• Your instructions
Whenever a line in the entries below contains "bufWord", copy that line.

--- Extracted entries ---

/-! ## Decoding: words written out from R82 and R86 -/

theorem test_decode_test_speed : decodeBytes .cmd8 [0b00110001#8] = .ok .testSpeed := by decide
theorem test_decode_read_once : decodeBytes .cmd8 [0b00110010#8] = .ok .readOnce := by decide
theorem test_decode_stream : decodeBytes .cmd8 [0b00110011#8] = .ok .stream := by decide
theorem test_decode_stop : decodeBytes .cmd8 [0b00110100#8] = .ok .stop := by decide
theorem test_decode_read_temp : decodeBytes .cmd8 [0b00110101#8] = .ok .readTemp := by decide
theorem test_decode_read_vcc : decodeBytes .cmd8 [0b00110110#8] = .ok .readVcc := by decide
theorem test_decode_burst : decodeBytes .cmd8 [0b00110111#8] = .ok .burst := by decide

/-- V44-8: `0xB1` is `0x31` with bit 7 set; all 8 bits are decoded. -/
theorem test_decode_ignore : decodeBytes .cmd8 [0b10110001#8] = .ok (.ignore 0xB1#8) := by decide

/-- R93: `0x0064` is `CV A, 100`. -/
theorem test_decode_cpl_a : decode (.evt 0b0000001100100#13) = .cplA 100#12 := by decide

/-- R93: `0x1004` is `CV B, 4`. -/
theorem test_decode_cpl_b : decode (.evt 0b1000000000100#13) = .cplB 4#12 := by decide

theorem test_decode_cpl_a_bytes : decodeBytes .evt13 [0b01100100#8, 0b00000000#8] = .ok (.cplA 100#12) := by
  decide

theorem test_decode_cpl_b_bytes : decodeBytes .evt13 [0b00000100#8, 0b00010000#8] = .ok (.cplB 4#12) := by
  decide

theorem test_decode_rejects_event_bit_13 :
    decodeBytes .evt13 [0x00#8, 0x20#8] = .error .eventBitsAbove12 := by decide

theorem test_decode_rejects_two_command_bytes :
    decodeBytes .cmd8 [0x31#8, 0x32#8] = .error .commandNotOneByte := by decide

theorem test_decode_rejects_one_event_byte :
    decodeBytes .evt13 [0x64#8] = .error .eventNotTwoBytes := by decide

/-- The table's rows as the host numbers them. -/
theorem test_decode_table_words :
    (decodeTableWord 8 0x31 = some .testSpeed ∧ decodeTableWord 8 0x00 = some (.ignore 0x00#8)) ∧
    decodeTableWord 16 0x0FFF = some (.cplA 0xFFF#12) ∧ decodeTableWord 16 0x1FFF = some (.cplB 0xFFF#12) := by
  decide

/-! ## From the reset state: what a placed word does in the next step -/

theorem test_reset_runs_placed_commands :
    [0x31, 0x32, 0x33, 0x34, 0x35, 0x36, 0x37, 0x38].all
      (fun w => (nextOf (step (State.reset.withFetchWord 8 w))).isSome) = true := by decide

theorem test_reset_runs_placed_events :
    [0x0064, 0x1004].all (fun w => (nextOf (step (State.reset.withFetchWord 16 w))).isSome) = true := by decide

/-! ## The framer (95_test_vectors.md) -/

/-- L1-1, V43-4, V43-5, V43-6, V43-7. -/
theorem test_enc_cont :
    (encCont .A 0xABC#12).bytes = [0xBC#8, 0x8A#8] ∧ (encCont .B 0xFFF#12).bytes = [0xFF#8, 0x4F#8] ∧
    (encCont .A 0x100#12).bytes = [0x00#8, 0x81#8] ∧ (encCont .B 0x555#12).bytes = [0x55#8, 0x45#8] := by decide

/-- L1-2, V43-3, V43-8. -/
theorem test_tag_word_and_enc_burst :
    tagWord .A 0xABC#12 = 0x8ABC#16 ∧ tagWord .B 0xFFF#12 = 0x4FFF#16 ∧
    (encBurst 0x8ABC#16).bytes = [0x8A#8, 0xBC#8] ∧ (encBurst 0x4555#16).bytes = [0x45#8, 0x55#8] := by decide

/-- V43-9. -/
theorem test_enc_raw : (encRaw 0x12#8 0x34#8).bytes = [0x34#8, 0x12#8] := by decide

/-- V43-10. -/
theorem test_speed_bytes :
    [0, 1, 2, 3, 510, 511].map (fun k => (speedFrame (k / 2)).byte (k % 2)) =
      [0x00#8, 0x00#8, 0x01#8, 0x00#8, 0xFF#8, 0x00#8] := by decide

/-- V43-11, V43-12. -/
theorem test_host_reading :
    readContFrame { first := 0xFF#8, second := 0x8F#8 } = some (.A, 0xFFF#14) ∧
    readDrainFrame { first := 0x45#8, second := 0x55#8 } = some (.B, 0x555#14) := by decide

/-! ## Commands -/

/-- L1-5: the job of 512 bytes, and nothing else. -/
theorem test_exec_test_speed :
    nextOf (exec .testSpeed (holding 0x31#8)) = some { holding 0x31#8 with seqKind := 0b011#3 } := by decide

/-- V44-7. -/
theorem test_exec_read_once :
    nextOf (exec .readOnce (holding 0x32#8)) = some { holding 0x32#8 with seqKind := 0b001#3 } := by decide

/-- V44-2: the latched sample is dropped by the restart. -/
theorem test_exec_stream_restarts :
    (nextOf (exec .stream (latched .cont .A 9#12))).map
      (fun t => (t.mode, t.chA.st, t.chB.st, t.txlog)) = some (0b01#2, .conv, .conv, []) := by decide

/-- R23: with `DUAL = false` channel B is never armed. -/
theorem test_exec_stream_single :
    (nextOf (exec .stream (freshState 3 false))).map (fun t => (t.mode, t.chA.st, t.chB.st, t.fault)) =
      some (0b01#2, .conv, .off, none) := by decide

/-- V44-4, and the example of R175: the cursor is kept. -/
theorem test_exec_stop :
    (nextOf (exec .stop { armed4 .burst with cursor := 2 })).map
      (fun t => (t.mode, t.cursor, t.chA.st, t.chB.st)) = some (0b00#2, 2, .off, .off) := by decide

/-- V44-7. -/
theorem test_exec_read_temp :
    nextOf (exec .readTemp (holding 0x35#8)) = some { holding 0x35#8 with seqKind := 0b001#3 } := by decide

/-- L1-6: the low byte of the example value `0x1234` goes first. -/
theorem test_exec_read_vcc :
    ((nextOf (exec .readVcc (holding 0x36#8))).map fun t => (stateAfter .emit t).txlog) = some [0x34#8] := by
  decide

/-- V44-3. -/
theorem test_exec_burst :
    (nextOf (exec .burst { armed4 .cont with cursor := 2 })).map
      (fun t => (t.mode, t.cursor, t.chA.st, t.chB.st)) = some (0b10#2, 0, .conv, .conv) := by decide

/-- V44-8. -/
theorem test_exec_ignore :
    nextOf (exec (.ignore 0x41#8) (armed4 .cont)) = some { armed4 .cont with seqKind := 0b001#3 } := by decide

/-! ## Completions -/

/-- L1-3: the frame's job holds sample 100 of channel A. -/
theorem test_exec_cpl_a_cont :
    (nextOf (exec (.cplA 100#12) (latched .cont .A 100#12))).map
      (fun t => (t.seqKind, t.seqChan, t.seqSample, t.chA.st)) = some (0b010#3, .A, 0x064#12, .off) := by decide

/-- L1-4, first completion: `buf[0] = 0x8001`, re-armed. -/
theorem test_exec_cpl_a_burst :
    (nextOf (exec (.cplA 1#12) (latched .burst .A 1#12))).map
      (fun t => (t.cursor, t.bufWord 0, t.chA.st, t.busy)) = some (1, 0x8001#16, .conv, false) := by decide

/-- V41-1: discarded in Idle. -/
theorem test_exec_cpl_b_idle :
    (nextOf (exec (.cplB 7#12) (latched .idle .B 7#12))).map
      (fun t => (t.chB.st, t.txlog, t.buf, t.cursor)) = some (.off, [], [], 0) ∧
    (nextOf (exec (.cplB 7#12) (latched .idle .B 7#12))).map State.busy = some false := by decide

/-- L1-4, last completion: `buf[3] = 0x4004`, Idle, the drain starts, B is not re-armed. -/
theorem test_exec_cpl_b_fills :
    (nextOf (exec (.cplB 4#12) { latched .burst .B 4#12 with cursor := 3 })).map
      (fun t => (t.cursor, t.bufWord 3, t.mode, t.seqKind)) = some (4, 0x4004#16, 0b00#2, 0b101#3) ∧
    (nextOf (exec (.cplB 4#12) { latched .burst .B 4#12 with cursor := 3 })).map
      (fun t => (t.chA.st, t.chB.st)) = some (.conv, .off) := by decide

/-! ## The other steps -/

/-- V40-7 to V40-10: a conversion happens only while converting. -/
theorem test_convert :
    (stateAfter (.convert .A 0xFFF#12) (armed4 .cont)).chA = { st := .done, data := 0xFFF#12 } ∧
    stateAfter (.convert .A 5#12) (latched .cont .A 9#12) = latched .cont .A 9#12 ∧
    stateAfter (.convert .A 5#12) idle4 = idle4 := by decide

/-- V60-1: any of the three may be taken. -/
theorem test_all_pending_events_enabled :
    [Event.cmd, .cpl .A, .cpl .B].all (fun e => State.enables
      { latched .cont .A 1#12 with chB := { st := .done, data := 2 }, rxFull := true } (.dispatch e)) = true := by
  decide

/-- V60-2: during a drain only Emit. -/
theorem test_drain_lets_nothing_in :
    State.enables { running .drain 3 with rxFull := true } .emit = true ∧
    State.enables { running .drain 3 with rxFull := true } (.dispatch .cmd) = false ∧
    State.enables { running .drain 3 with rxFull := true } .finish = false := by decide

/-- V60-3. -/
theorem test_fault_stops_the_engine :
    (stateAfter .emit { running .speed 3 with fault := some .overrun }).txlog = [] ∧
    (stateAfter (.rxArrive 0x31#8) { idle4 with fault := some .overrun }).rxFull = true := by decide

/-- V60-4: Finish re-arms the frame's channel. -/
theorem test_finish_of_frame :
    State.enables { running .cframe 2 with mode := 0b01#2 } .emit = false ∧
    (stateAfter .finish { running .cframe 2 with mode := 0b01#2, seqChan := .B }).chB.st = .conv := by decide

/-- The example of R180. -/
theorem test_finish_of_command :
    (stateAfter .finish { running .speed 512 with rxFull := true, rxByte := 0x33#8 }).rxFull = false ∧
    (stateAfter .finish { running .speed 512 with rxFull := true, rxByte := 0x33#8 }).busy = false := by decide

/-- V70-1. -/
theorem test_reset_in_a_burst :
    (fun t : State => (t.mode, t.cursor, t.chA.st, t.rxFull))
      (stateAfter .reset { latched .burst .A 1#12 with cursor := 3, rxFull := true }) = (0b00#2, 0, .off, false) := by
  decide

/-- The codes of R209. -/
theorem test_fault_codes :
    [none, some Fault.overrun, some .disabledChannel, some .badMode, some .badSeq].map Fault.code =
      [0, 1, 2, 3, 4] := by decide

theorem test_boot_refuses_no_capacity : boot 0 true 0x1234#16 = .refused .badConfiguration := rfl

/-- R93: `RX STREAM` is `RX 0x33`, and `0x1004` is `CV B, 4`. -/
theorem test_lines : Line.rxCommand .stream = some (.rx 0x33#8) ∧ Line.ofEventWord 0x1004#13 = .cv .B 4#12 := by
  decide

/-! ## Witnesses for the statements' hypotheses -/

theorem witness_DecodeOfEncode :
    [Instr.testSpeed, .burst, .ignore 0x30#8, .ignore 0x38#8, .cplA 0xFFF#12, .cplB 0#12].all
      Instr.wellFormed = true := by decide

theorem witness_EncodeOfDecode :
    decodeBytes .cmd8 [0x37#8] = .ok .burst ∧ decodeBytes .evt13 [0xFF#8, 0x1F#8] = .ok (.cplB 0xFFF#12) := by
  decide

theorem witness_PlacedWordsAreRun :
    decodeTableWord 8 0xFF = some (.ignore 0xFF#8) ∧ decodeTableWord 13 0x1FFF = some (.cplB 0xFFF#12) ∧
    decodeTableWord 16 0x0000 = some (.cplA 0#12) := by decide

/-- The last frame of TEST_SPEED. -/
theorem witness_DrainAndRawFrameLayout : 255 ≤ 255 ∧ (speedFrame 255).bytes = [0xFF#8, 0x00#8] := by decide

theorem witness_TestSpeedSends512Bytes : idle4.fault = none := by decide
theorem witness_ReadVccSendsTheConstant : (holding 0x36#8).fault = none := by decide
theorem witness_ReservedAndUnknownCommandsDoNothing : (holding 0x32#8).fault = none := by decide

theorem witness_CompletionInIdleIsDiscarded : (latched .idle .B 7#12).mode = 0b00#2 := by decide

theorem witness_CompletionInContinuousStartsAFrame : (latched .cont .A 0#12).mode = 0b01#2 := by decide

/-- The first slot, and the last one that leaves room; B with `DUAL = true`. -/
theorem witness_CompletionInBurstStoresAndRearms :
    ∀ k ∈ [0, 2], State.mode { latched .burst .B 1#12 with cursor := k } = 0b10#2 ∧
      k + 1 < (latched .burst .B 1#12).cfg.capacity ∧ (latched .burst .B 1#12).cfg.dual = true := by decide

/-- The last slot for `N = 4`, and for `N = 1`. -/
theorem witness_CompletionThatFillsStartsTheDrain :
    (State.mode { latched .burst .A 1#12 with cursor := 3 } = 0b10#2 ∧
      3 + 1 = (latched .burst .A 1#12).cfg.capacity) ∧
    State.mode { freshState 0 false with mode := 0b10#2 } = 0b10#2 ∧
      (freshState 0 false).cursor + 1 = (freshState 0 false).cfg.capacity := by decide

---
--- Extracted entries ---

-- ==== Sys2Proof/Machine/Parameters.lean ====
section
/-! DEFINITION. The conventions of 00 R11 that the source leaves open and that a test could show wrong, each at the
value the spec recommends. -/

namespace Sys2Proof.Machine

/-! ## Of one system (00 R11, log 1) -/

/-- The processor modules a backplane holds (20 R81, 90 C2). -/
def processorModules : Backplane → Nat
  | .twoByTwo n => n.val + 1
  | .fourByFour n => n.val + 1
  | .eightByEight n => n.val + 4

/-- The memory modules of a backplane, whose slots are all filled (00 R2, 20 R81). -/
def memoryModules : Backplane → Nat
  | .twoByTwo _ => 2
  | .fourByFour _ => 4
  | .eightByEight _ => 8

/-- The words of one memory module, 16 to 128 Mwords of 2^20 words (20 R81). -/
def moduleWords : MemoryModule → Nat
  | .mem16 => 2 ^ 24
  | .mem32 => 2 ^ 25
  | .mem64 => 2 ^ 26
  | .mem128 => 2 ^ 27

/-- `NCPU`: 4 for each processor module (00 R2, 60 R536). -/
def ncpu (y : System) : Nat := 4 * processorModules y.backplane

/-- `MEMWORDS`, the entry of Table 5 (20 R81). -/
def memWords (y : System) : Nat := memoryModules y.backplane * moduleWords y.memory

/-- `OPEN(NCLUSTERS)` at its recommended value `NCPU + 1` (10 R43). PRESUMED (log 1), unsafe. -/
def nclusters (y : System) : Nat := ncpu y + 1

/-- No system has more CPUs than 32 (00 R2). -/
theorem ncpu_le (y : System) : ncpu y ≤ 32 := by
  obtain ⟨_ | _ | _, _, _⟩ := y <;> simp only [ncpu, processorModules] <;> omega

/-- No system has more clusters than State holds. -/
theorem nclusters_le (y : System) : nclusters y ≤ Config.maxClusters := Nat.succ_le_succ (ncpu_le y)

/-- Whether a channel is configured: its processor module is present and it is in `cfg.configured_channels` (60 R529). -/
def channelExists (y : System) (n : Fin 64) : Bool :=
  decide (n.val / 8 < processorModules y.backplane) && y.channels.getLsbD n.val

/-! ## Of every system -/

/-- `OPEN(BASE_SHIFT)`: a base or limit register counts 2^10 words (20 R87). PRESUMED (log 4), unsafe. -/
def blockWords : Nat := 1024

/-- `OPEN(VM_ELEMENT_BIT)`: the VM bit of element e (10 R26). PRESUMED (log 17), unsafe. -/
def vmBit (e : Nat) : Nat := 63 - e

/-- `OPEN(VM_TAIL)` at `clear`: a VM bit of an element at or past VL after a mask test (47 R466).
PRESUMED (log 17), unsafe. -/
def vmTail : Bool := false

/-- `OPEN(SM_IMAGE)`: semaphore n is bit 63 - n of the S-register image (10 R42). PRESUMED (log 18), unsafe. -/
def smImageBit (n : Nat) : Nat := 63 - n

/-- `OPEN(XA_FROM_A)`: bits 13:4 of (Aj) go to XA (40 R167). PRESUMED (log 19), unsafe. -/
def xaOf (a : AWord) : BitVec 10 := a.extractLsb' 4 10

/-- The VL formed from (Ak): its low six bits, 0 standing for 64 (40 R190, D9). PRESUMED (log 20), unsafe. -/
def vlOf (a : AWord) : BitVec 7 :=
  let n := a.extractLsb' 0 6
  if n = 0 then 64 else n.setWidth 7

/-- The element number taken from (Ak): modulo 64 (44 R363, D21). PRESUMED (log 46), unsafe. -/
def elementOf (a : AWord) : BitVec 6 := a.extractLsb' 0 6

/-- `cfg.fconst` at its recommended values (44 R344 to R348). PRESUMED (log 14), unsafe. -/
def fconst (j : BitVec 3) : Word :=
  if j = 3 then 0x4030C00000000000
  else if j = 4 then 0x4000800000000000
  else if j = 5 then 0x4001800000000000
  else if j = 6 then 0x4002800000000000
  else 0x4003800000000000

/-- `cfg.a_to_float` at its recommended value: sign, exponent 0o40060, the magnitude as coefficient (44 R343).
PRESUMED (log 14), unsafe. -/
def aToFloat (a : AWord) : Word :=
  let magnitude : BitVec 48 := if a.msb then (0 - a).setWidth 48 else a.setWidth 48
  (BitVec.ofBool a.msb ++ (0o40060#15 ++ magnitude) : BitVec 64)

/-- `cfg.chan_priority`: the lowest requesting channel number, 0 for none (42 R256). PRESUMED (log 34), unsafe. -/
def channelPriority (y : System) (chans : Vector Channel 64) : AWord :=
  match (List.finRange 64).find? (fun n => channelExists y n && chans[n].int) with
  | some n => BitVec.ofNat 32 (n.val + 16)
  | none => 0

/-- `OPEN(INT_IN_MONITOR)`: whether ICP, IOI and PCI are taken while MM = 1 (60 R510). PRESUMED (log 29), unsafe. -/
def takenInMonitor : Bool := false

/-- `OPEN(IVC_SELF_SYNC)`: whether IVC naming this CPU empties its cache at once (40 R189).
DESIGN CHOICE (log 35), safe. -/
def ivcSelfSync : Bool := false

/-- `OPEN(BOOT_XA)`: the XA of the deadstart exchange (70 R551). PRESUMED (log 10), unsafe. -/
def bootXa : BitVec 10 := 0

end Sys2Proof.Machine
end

---

• Task response
      (fun t => (t.cursor, t.bufWord 0, t.chA.st, t.busy)) = some (1, 0x8001#16, .conv, false) := by decide
      (fun t => (t.cursor, t.bufWord 3, t.mode, t.seqKind)) = some (4, 0x4004#16, 0b00#2, 0b101#3) ∧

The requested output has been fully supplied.